Collected data entries
-- ==== Sys2Proof/Machine/StateData.lean ====
section
/-!
DEFINITION. The state of the data engines ING, EPC, TRF, BAL, OBJ and DST beyond their registers and beyond what lies in DRAM
(R55 to R157). Readings, entries and headers are held as the bytes the manual lays out.
-/
namespace Sys2Proof.Machine

/-! ## ING -/

/-- A record that waits for a batch: whether the field journal holds it, and since which tick it waits (R20, R68). -/
structure Waiting where
  body : Bytes
  journalled : Bool
  tick : Nat
  deriving DecidableEq, Repr

/-- A batch sent and not yet acknowledged (R68, R69). -/
structure Batch where
  seq : Nat
  bytes : Bytes
  count : Nat
  /-- How many of its records the field journal holds. -/
  journalled : Nat
  deriving DecidableEq, Repr

/-- An acknowledgement that the head-end owes a station: the last sequence in order, the mirror sequence that must be
acknowledged first (R293) and the journal write that must have completed (R19). -/
structure AckDue where
  station : Nat
  seq : Nat
  mirror : Nat
  write : Nat
  deriving DecidableEq, Repr

/-- The ingestion engine. -/
structure IngSt where
  /-- The registry command in progress, 0 none (R57). -/
  cmd : Nat := 0
  /-- Indexes whose RESEQ stands (R57, R61). -/
  reseq : List Nat := []
  /-- Exceptions that wait for room on the exception ring (R67), and the tick the stall began. -/
  exc : List Bytes := []
  stallTick : Option Nat := none
  /-- Extended time of the module's last event 57 since start-up (R62). -/
  tamperExt : Option Nat := none
  /-- ING_RATE: start of the second being counted, its count, and the last full second's. -/
  secTick : Nat := 0
  secCount : Nat := 0
  rate : Nat := 0
  /-- Field journal and batches (R20, R68 to R70): records not yet in a batch, oldest first, and batches outstanding. -/
  unsent : List Waiting := []
  outstanding : List Batch := []
  nextSeq : Nat := 0
  ackedSeq : Nat := 0
  /-- Tick of the last acknowledgement or of the first batch sent with none outstanding; and of the last sending. -/
  ackTick : Nat := 0
  sendTick : Nat := 0
  islanded : Bool := false
  replaying : Bool := false
  /-- Earliest tick of the next replay batch (R70). -/
  replayTick : Nat := 0
  /-- Head-end: the next expected BATCH_SEQ of each station, and acknowledgements owed (R69). -/
  stations : Assoc Nat := []
  acks : List AckDue := []
  /-- Head-end: readings journalled on the drive, in order; a field module's NOR journal is unsent and outstanding. -/
  journalled : Nat := 0
  /-- EXP of each endpoint's NEWEST (R114), as the reading gave it. -/
  exps : Assoc Nat := []
  deriving DecidableEq, Repr

/-! ## EPC -/

/-- A reading that EPC holds for an endpoint (R77). -/
structure Point where
  t : Nat
  tUnc : Nat
  flags : Nat
  raw : Int
  seq : Nat
  cls : Nat
  /-- ING applied it; otherwise it is a BACKFILL and its cumulative values are derived. -/
  applied : Bool
  usable : Bool
  inverted : Bool
  cumF : Int
  cumR : Int
  deriving DecidableEq, Repr

/-- An epoch that has begun or ended (R74, R85). -/
structure EpochRec where
  no : Nat
  tStart : Nat
  tEnd : Nat
  /-- Its length in ns, and the LEN code. -/
  length : Nat
  len : Nat
  slot : Nat
  seals : Bool
  worst : Nat
  stepped : Bool
  gen : Nat
  deriving DecidableEq, Repr

/-- An ashlar (R85): header is empty until the signed header stands. -/
structure Ashlar where
  /-- 0 EPOCH, 1 AMENDMENT, 2 CLOSING. -/
  typ : Nat
  epoch : EpochRec
  amendNo : Nat
  amendsRoot : Bytes
  leaves : List Bytes
  root : Bytes
  digest : Bytes
  header : Bytes := []
  sealSeq : Nat := 0
  /-- DRAM addresses of its leaves and nodes, 0 where only the archive holds them. -/
  leafAddr : Nat := 0
  nodeAddr : Nat := 0
  /-- Its retained set, and its number on the export ring. -/
  setNo : Option Nat := none
  exportNo : Option Nat := none
  deriving DecidableEq, Repr

/-- EPC_SEAL_STATE (R81). -/
inductive SealState where
  | idle | leave | finalise | waitBal | hash | waitSign | exporting
  deriving DecidableEq, Repr

/-- An export descriptor that waits for its slot: the ashlar's sequence, and the mirror sequence that must be acknowledged
first (R92, R293). -/
structure DescDue where
  sealSeq : Nat
  mirror : Nat
  bytes : Bytes
  deriving DecidableEq, Repr

/-- A late change: an endpoint's boundary that a reading has marked for amendment (R88). -/
structure Mark where
  idx : Nat
  tEnd : Nat
  late : Bool
  deriving DecidableEq, Repr

/-- The epoch engine. -/
structure EpcSt where
  /-- Extended time of the newest boundary that counts as fired, and its number. -/
  lastFired : Option Nat := none
  /-- Boundaries up to here count as fired: the time at which EPC was enabled (R378). -/
  since : Nat := 0
  /-- The open epoch: its worst class and whether event 11 fell in it. -/
  worst : Nat := 0
  stepped : Bool := false
  /-- The last forward step: from and to (R75). -/
  stepFrom : Nat := 0
  stepTo : Nat := 0
  /-- Epochs whose boundary has fired and which are not sealed, ascending. -/
  unsealed : List EpochRec := []
  state : SealState := .idle
  /-- The ashlar in sealing: empty root until HASH has completed. -/
  job : Option Ashlar := none
  /-- Extended time of its seal instant. -/
  instant : Nat := 0
  /-- BAL has reported for the epoch in sealing. -/
  balDone : Bool := false
  zones : List Bytes := []
  /-- The archive: every ashlar sealed, oldest first. -/
  ashlars : List Ashlar := []
  /-- Export descriptors that wait for a slot, oldest first. -/
  descs : List DescDue := []
  /-- The leaves of the CLOSING ashlar that follows the epoch in sealing (R84, R107). -/
  closing : Option (EpochRec × List Bytes) := none
  /-- The set that the next EPOCH ashlar takes, and the bytes used in each. -/
  nextSet : Nat := 0
  fill0 : Nat := 0
  fill1 : Nat := 0
  /-- Sets pinned by an OBJ group. -/
  pinned : List Nat := []
  marks : List Mark := []
  /-- Readings by endpoint index, by rising time. -/
  points : Assoc (List Point) := []
  /-- The live fence (R90): held since a tick. -/
  fence : Option Nat := none
  expired : Bool := false
  deriving DecidableEq, Repr

/-! ## TRF -/

/-- What the closing work area holds for one endpoint (R106): the tariff snapshot and whether it stands, the old demand
registers once they have moved, and what the demand registers did in the period. -/
structure CloseRec where
  snap : Option (List Int) := none
  oldDemand : Option (List (Nat × Nat)) := none
  /-- Part of the period went to DEFAULT_TRF by rule, and bit k: MDk saturated; for the period open now. -/
  defaultUsed : Bool := false
  satMask : Nat := 0
  /-- The same of the closed period. -/
  oldDefault : Bool := false
  oldSat : Nat := 0
  deriving DecidableEq, Repr

/-- The tariff engine. -/
structure TrfSt where
  /-- A validation in progress: the address (R97). -/
  job : Option Nat := none
  /-- Extended times up to which period ends and evaluation points have raised their events (R109). -/
  switchDone : Nat := 0
  demandDone : Nat := 0
  /-- The class is INVALID and event 32 is not to be raised again for this stay (R99); so it is at start-up. -/
  invalidRaised : Bool := true
  /-- Schemes of the pending closing, and of closings deferred behind it (R105). -/
  closing : List Nat := []
  deferred : List Nat := []
  close : Assoc CloseRec := []
  /-- The fire of the last change of a scheme's demand grid: endpoints that still reset their ring (R103). -/
  regrid : List Nat := []
  deriving DecidableEq, Repr

/-! ## BAL -/

/-- A retained inventory sample (R130). -/
structure Sample where
  value : Int
  t : Nat
  tUnc : Nat
  deriving DecidableEq, Repr

/-- The inventory of an item at a boundary (R131): both inputs, in 10^-6 of their units, and whether one was held. -/
structure Inventory where
  t : Nat
  a : Int
  temp : Int
  held : Bool
  deriving DecidableEq, Repr

/-- One side of a CUSUM (R138); s in 16.16. -/
structure Side where
  s : Nat := 0
  onset : Nat := 0
  steps : Nat := 0
  high : Nat := 0
  span : Nat := 0
  latch : Bool := false
  /-- Acknowledged: reset at the zone's next balance of the cadence (R141). -/
  reset : Bool := false
  deriving DecidableEq, Repr

/-- A zone entry that BAL has given (R142): its span, how many items had no value, and its bytes. -/
structure ZoneEntry where
  b1 : Nat
  b0 : Nat
  itemsMissing : Nat
  bytes : Bytes
  deriving DecidableEq, Repr

/-- A complete fast balance: its instant, its z in 16.16 and the drift K_FAST it was compared with (R138). -/
structure FastZ where
  f : Nat
  z : Int
  k : Nat
  deriving DecidableEq, Repr

/-- What BAL keeps for a zone (R137, R138). -/
structure ZoneSt where
  /-- Last complete boundary, none before the first rebase, and the descriptor bytes it was taken under (R129). -/
  base : Option Nat := none
  shape : Bytes := []
  epochHi : Side := {}
  epochLo : Side := {}
  fastHi : Side := {}
  fastLo : Side := {}
  /-- The newest fast result, and the zone was incomplete at the fast cadence. -/
  fast : Option Bytes := none
  fastMissing : Bool := false
  /-- The complete fast balances since the last complete boundary. -/
  fastLog : List FastZ := []
  /-- The zone entries given, oldest first. -/
  entries : List ZoneEntry := []
  deriving DecidableEq, Repr

/-- The balance engine. -/
structure BalSt where
  /-- A validation in progress: the address and the cap (R129). -/
  job : Option (Nat × Nat) := none
  /-- Retained samples by 2 x item + input, by rising time. -/
  samples : Assoc (List Sample) := []
  /-- Fixed boundary inventories by item, oldest first; none in an entry: fixed without a value. -/
  inventory : Assoc (List (Nat × Option Inventory)) := []
  zones : Assoc ZoneSt := []
  /-- The last fast instant that ran or was skipped. -/
  fastDone : Nat := 0
  mapBusy : Bool := false
  /-- Suspicion records that wait for room (R139). -/
  susp : List Bytes := []
  deriving DecidableEq, Repr

/-! ## OBJ -/

/-- A group of requests being served (R116). -/
structure Group where
  no : Nat
  count : Nat
  view : Nat
  viewSeq : Nat
  /-- The sequence to which SEALED resolved. -/
  seq : Nat
  /-- OBJ itself holds the live fence; the fence has expired during the group; every request gives RANGE. -/
  fenced : Bool
  expired : Bool
  range : Bool
  deriving DecidableEq, Repr

/-- The object engine. -/
structure ObjSt where
  /-- A validation in progress: the address (R118). -/
  job : Option Nat := none
  group : Option Group := none
  /-- Extended times at which the waiting requests arrived, oldest first (R118). -/
  arrivals : List Nat := []
  deriving DecidableEq, Repr

/-! ## DST -/

/-- A contact with a target (R153): the blocks it has been sent for a slot. -/
structure BlockRun where
  target : Nat
  blocks : List Nat
  deriving DecidableEq, Repr

/-- A campaign slot (R149 to R151) beyond its registers and its target array. -/
structure DstSlot where
  /-- 0 IDLE, 1 DELIVER, 2 READY, 3 ACTIVATING, 4 HALTED, 5 DONE, 6 ABORTED, 7 SUPERSEDED, 8 ROLLING_BACK. -/
  st : Nat := 0
  result : Nat := 0
  /-- The header as START read it. -/
  header : Bytes := []
  /-- The queued control message of a target, by its TYPE: 1 ANNOUNCE, 4 ACTIVATE, 5 CANCEL, 6 ROLLBACK. -/
  ctl : Assoc Nat := []
  /-- Extended time at which a target was sent its ACTIVATE or ROLLBACK. -/
  asked : Assoc Nat := []
  /-- The T_ACT that ACTIVATE announces. -/
  tact : Nat := 0
  /-- Targets that have been sent a CANCEL, and those that a ROLLBACK was queued to. -/
  cancelled : List Nat := []
  rolled : List Nat := []
  /-- Multicast blocks sent by link: 0 radio, 1 power line. -/
  sent0 : Nat := 0
  sent1 : Nat := 0
  runs : List BlockRun := []
  deriving DecidableEq, Repr

/-- A slot command that waits for the mirror acknowledgement (R384). -/
structure DstDue where
  slot : Nat
  cmd : Nat
  value : Nat
  mirror : Nat
  deriving DecidableEq, Repr

/-- A meter in contact: its address, its link and the tick at which the contact began (R153). -/
structure Contact where
  addr : Nat
  link : Nat
  tick : Nat
  deriving DecidableEq, Repr

/-- The distribution engine. -/
structure DstSt where
  slots : Assoc DstSlot := []
  /-- Earliest tick of the next message by link (R153). -/
  next0 : Nat := 0
  next1 : Nat := 0
  /-- A message waits for leave. -/
  leaveWait : Bool := false
  contacts : List Contact := []
  due : List DstDue := []
  deriving DecidableEq, Repr

end Sys2Proof.Machine
end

• [Work to be completed]
The lines above, starting at the one with "and outstanding. -/" and ending at the one with "exps : Assoc Nat := []", are the only ones to return, exactly as written.

• [Response]
  /-- Head-end: readings journalled on the drive, in order; a field module's NOR journal is unsent and outstanding. -/
  journalled : Nat := 0
  /-- EXP of each endpoint's NEWEST (R114), as the reading gave it. -/
  exps : Assoc Nat := []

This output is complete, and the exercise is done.